- Problem details
Search the records for lines with the word "refusals" and copy each match.

- Given data
@[simp] theorem State.setTrio_pending (s : State) (t : Nat) (k : Trio) : (s.setTrio t k).pending = s.pending := rfl
@[simp] theorem State.setTrio_timebase (s : State) (t : Nat) (k : Trio) : (s.setTrio t k).timebase = s.timebase := rfl
@[simp] theorem State.setTrio_mcs (s : State) (t : Nat) (k : Trio) : (s.setTrio t k).mcs = s.mcs := rfl
@[simp] theorem State.setTrio_cores (s : State) (t : Nat) (k : Trio) : (s.setTrio t k).cores = s.cores := rfl
@[simp] theorem State.setTrio_mem (s : State) (t : Nat) (k : Trio) : (s.setTrio t k).mem = s.mem := rfl
@[simp] theorem State.setTrio_poison (s : State) (t : Nat) (k : Trio) : (s.setTrio t k).poison = s.poison := rfl
@[simp] theorem State.setTrio_msc (s : State) (t : Nat) (k : Trio) : (s.setTrio t k).msc = s.msc := rfl
@[simp] theorem State.setTrio_homes (s : State) (t : Nat) (k : Trio) : (s.setTrio t k).homes = s.homes := rfl
@[simp] theorem State.setTrio_net (s : State) (t : Nat) (k : Trio) : (s.setTrio t k).net = s.net := rfl
@[simp] theorem State.setTrio_ioBuf (s : State) (t : Nat) (k : Trio) : (s.setTrio t k).ioBuf = s.ioBuf := rfl
@[simp] theorem State.setTrio_refusals (s : State) (t : Nat) (k : Trio) : (s.setTrio t k).refusals = s.refusals := rfl
@[simp] theorem State.setTrio_fills (s : State) (t : Nat) (k : Trio) : (s.setTrio t k).fills = s.fills := rfl
@[simp] theorem State.setTrio_ftu (s : State) (t : Nat) (k : Trio) : (s.setTrio t k).ftu = s.ftu := rfl
@[simp] theorem State.setTrio_gce (s : State) (t : Nat) (k : Trio) : (s.setTrio t k).gce = s.gce := rfl
@[simp] theorem State.setTrio_evg (s : State) (t : Nat) (k : Trio) : (s.setTrio t k).evg = s.evg := rfl
@[simp] theorem State.setTrio_mcc (s : State) (t : Nat) (k : Trio) : (s.setTrio t k).mcc = s.mcc := rfl
@[simp] theorem State.setTrio_sec (s : State) (t : Nat) (k : Trio) : (s.setTrio t k).sec = s.sec := rfl
@[simp] theorem State.setTrio_links (s : State) (t : Nat) (k : Trio) : (s.setTrio t k).links = s.links := rfl
@[simp] theorem State.setTrio_lace (s : State) (t : Nat) (k : Trio) : (s.setTrio t k).lace = s.lace := rfl
@[simp] theorem State.setTrio_power (s : State) (t : Nat) (k : Trio) : (s.setTrio t k).power = s.power := rfl
@[simp] theorem State.setTrio_sole (s : State) (t : Nat) (k : Trio) : (s.setTrio t k).sole = s.sole := rfl
@[simp] theorem State.setTrio_boot (s : State) (t : Nat) (k : Trio) : (s.setTrio t k).boot = s.boot := rfl
@[simp] theorem State.setTrio_free (s : State) (t : Nat) (k : Trio) : (s.setTrio t k).free = s.free := rfl
@[simp] theorem State.setTrio_resp (s : State) (t : Nat) (k : Trio) : (s.setTrio t k).resp = s.resp := rfl

@[simp] theorem State.modTrio_pending (s : State) (t : Nat) (f : Trio → Trio) : (s.modTrio t f).pending = s.pending := rfl
@[simp] theorem State.modTrio_timebase (s : State) (t : Nat) (f : Trio → Trio) : (s.modTrio t f).timebase = s.timebase := rfl
@[simp] theorem State.modTrio_mcs (s : State) (t : Nat) (f : Trio → Trio) : (s.modTrio t f).mcs = s.mcs := rfl
@[simp] theorem State.modTrio_cores (s : State) (t : Nat) (f : Trio → Trio) : (s.modTrio t f).cores = s.cores := rfl
@[simp] theorem State.modTrio_mem (s : State) (t : Nat) (f : Trio → Trio) : (s.modTrio t f).mem = s.mem := rfl
@[simp] theorem State.modTrio_poison (s : State) (t : Nat) (f : Trio → Trio) : (s.modTrio t f).poison = s.poison := rfl
@[simp] theorem State.modTrio_msc (s : State) (t : Nat) (f : Trio → Trio) : (s.modTrio t f).msc = s.msc := rfl
@[simp] theorem State.modTrio_homes (s : State) (t : Nat) (f : Trio → Trio) : (s.modTrio t f).homes = s.homes := rfl
@[simp] theorem State.modTrio_net (s : State) (t : Nat) (f : Trio → Trio) : (s.modTrio t f).net = s.net := rfl
@[simp] theorem State.modTrio_ioBuf (s : State) (t : Nat) (f : Trio → Trio) : (s.modTrio t f).ioBuf = s.ioBuf := rfl
@[simp] theorem State.modTrio_refusals (s : State) (t : Nat) (f : Trio → Trio) : (s.modTrio t f).refusals = s.refusals := rfl
@[simp] theorem State.modTrio_fills (s : State) (t : Nat) (f : Trio → Trio) : (s.modTrio t f).fills = s.fills := rfl
@[simp] theorem State.modTrio_ftu (s : State) (t : Nat) (f : Trio → Trio) : (s.modTrio t f).ftu = s.ftu := rfl
@[simp] theorem State.modTrio_gce (s : State) (t : Nat) (f : Trio → Trio) : (s.modTrio t f).gce = s.gce := rfl
@[simp] theorem State.modTrio_evg (s : State) (t : Nat) (f : Trio → Trio) : (s.modTrio t f).evg = s.evg := rfl
@[simp] theorem State.modTrio_mcc (s : State) (t : Nat) (f : Trio → Trio) : (s.modTrio t f).mcc = s.mcc := rfl
@[simp] theorem State.modTrio_sec (s : State) (t : Nat) (f : Trio → Trio) : (s.modTrio t f).sec = s.sec := rfl
@[simp] theorem State.modTrio_links (s : State) (t : Nat) (f : Trio → Trio) : (s.modTrio t f).links = s.links := rfl
@[simp] theorem State.modTrio_lace (s : State) (t : Nat) (f : Trio → Trio) : (s.modTrio t f).lace = s.lace := rfl
@[simp] theorem State.modTrio_power (s : State) (t : Nat) (f : Trio → Trio) : (s.modTrio t f).power = s.power := rfl
@[simp] theorem State.modTrio_sole (s : State) (t : Nat) (f : Trio → Trio) : (s.modTrio t f).sole = s.sole := rfl
@[simp] theorem State.modTrio_boot (s : State) (t : Nat) (f : Trio → Trio) : (s.modTrio t f).boot = s.boot := rfl
@[simp] theorem State.modTrio_free (s : State) (t : Nat) (f : Trio → Trio) : (s.modTrio t f).free = s.free := rfl
@[simp] theorem State.modTrio_resp (s : State) (t : Nat) (f : Trio → Trio) : (s.modTrio t f).resp = s.resp := rfl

- Reply
@[simp] theorem State.setTrio_refusals (s : State) (t : Nat) (k : Trio) : (s.setTrio t k).refusals = s.refusals := rfl
@[simp] theorem State.modTrio_refusals (s : State) (t : Nat) (f : Trio → Trio) : (s.modTrio t f).refusals = s.refusals := rfl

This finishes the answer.